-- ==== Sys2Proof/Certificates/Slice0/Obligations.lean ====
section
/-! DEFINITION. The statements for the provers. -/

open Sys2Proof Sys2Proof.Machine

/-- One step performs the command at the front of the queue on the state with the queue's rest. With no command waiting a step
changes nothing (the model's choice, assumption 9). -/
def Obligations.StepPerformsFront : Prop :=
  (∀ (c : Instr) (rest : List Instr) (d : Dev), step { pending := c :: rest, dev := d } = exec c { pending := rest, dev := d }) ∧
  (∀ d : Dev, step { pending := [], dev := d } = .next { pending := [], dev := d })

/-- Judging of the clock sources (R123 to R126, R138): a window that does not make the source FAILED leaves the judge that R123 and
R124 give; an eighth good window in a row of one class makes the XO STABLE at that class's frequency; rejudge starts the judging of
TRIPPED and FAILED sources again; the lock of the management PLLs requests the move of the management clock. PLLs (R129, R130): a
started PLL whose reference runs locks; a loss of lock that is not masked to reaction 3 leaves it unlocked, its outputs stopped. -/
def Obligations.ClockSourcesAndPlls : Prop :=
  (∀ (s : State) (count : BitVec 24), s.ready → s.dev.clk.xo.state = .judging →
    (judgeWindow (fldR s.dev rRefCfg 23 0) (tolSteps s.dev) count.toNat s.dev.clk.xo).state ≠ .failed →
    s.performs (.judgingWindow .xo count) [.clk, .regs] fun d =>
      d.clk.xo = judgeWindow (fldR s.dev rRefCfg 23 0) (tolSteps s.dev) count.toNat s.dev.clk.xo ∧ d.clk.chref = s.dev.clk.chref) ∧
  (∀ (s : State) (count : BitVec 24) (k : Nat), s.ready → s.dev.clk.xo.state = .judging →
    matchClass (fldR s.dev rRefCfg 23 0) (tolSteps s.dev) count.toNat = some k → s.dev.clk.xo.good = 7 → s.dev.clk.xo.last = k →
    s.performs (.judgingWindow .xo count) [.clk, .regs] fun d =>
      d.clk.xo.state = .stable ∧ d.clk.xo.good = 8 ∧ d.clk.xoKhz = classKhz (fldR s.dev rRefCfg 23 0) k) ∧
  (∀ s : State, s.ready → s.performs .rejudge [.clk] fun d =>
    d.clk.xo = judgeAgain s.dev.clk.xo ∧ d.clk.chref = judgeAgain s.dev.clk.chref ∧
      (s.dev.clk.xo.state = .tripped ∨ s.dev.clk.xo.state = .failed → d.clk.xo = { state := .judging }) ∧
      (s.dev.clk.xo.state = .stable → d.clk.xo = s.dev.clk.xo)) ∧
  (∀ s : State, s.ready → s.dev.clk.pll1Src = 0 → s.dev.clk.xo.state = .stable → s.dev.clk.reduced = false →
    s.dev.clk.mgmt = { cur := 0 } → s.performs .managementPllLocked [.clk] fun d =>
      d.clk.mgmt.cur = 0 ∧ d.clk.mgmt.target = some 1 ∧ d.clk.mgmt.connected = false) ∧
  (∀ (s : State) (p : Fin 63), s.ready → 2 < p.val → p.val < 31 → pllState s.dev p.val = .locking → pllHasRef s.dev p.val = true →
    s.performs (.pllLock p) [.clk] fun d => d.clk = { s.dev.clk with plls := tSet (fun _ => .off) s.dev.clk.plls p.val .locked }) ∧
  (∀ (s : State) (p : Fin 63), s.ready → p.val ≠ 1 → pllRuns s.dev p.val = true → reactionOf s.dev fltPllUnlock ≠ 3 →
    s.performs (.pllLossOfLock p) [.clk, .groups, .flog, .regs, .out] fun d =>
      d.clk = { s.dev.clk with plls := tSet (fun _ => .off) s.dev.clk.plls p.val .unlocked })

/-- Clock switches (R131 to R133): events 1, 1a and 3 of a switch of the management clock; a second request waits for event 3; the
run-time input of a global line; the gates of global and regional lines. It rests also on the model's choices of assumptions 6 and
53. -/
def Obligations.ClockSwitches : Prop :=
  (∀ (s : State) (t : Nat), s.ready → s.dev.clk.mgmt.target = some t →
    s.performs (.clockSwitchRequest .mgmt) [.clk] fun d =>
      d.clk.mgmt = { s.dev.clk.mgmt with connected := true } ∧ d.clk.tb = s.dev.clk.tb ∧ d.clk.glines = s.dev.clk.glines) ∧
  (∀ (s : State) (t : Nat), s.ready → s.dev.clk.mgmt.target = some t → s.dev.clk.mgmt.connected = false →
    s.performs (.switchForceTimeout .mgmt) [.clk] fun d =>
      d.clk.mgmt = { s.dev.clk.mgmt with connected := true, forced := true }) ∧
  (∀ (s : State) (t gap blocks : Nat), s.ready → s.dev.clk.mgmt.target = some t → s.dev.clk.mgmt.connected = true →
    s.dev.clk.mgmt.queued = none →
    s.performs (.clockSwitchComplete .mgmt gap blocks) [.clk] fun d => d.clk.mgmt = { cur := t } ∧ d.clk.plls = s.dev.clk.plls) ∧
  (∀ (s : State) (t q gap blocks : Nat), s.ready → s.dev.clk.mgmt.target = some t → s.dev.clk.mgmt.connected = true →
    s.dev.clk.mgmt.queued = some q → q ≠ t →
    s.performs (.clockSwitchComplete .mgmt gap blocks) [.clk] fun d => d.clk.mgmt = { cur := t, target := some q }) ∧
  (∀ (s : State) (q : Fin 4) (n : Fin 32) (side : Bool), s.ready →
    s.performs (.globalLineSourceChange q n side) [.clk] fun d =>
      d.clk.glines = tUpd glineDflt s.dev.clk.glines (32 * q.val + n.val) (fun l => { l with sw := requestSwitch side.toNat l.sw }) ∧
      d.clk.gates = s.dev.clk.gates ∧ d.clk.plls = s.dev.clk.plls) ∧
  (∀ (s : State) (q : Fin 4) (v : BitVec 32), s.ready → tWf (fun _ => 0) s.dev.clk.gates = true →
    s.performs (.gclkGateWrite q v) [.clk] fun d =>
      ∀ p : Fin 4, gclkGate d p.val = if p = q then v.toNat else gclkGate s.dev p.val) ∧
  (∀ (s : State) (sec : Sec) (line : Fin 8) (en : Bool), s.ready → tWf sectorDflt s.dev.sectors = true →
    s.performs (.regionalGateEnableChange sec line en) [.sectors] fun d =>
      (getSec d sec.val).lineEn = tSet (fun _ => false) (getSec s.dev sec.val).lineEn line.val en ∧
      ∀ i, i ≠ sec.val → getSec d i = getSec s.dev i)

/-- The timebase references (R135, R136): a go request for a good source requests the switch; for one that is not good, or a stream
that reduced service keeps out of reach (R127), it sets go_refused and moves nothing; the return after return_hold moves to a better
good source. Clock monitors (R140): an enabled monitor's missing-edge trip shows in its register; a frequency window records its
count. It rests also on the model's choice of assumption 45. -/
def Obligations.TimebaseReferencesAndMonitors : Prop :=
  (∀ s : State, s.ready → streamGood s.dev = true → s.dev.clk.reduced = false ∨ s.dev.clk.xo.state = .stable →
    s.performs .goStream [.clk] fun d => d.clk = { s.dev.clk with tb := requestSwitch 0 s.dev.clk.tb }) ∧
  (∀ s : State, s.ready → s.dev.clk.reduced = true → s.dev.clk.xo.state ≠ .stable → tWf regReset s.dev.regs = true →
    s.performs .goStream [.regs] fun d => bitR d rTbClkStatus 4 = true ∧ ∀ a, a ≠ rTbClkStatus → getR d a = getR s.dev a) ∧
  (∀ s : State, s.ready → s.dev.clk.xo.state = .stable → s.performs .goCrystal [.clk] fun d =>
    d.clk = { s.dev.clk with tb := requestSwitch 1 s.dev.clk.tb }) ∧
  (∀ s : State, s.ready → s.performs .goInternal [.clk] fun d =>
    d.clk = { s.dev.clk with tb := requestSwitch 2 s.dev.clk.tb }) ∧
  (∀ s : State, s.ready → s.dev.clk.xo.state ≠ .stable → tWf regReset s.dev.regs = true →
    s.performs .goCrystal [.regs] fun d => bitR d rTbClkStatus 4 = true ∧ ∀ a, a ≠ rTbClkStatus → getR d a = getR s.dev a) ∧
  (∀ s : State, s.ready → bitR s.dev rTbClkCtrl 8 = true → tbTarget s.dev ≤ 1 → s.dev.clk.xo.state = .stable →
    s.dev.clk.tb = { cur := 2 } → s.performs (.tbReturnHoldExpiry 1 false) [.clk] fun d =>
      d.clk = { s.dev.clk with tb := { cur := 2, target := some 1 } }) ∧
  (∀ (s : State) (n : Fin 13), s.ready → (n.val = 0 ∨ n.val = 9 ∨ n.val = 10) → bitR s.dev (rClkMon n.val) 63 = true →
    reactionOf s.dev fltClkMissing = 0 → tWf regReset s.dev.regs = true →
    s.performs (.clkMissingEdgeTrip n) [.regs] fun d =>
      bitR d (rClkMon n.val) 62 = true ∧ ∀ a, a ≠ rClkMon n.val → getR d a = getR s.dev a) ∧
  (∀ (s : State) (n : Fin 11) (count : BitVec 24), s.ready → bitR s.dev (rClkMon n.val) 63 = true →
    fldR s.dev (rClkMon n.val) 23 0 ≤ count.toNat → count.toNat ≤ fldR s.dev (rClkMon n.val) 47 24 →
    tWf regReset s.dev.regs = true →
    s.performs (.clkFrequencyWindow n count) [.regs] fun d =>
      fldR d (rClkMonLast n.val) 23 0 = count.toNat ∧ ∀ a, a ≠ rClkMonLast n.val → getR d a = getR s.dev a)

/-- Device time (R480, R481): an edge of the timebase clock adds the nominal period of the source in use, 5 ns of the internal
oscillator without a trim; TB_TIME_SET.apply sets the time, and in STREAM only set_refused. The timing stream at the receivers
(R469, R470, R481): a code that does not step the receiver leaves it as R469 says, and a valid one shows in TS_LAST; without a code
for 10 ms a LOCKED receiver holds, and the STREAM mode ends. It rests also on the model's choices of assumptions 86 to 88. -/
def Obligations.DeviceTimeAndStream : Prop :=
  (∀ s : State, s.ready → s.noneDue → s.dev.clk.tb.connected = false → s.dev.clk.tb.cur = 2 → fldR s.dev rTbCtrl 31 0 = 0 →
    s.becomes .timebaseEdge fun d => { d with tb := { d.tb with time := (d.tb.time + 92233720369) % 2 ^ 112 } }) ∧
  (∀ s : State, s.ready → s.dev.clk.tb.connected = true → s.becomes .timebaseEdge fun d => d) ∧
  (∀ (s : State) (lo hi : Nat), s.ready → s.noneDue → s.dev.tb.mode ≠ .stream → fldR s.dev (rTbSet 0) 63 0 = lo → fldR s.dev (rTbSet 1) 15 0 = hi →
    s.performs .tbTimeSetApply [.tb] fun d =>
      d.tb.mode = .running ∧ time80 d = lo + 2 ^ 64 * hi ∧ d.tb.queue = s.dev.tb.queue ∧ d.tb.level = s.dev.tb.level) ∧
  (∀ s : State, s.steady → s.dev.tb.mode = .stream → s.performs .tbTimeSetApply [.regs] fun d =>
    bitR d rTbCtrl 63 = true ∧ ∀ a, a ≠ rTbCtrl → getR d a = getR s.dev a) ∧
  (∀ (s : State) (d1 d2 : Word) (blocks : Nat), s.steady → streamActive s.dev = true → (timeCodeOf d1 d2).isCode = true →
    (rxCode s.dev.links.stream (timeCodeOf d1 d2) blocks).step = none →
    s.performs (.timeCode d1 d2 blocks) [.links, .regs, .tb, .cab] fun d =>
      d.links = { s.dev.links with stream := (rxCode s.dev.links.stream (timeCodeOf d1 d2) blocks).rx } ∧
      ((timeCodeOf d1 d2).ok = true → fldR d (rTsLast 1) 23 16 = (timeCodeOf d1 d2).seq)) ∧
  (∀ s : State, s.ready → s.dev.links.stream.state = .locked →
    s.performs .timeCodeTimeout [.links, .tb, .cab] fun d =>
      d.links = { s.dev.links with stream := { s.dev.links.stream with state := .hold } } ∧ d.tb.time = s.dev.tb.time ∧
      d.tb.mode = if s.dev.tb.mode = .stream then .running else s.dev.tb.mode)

* * *

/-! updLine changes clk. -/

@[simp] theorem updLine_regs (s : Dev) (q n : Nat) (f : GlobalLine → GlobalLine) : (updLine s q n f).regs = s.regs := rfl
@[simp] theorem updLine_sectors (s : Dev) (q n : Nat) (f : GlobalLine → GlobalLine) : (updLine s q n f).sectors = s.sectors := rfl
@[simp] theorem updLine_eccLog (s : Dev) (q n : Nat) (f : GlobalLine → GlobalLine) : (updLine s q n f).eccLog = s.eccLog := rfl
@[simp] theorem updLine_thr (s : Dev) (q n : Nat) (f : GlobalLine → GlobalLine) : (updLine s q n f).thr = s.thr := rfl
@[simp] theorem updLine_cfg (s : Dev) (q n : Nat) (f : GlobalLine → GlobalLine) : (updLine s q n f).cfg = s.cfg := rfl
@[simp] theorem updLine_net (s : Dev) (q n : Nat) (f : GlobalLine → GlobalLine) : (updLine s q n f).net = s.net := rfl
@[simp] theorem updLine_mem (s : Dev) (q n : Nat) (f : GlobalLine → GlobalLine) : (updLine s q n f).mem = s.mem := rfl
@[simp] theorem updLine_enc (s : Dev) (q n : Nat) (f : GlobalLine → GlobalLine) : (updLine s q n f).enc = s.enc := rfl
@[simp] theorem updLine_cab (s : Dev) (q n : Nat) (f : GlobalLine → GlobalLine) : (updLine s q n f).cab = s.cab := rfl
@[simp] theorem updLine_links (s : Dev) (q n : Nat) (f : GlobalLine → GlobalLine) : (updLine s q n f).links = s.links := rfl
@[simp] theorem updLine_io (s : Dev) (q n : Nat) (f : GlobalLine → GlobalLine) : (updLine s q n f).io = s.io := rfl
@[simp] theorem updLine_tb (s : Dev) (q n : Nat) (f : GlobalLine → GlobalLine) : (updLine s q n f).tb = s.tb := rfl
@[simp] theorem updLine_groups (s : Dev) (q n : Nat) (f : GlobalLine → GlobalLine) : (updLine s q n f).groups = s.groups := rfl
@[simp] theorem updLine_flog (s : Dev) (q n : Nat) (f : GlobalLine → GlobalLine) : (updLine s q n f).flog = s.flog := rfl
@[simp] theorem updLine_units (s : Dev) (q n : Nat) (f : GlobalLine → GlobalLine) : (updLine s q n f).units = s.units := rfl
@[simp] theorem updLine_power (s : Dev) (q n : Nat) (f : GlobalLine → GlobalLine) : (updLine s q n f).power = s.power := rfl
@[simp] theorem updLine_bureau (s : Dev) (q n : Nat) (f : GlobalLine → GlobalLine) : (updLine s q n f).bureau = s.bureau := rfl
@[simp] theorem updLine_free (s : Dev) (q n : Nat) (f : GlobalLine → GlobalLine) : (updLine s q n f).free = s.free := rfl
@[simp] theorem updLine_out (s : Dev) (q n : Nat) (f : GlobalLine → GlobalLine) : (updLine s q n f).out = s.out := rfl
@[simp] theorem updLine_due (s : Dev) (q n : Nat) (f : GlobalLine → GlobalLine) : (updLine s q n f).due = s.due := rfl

▶ PROBLEM TO SOLVE: In the listing above, locate the line with "(∀ (s : State) (p : Fin 63), s.ready → p.val" and the line with "s.dev.clk.mgmt.queued = none →", then extract exactly those lines and every line between them, and nothing more.

▶ RESULT FOR THIS EXERCISE:
  (∀ (s : State) (p : Fin 63), s.ready → p.val ≠ 1 → pllRuns s.dev p.val = true → reactionOf s.dev fltPllUnlock ≠ 3 →
    s.performs (.pllLossOfLock p) [.clk, .groups, .flog, .regs, .out] fun d =>
      d.clk = { s.dev.clk with plls := tSet (fun _ => .off) s.dev.clk.plls p.val .unlocked })

/-- Clock switches (R131 to R133): events 1, 1a and 3 of a switch of the management clock; a second request waits for event 3; the
run-time input of a global line; the gates of global and regional lines. It rests also on the model's choices of assumptions 6 and
53. -/
def Obligations.ClockSwitches : Prop :=
  (∀ (s : State) (t : Nat), s.ready → s.dev.clk.mgmt.target = some t →
    s.performs (.clockSwitchRequest .mgmt) [.clk] fun d =>
      d.clk.mgmt = { s.dev.clk.mgmt with connected := true } ∧ d.clk.tb = s.dev.clk.tb ∧ d.clk.glines = s.dev.clk.glines) ∧
  (∀ (s : State) (t : Nat), s.ready → s.dev.clk.mgmt.target = some t → s.dev.clk.mgmt.connected = false →
    s.performs (.switchForceTimeout .mgmt) [.clk] fun d =>
      d.clk.mgmt = { s.dev.clk.mgmt with connected := true, forced := true }) ∧
  (∀ (s : State) (t gap blocks : Nat), s.ready → s.dev.clk.mgmt.target = some t → s.dev.clk.mgmt.connected = true →
    s.dev.clk.mgmt.queued = none →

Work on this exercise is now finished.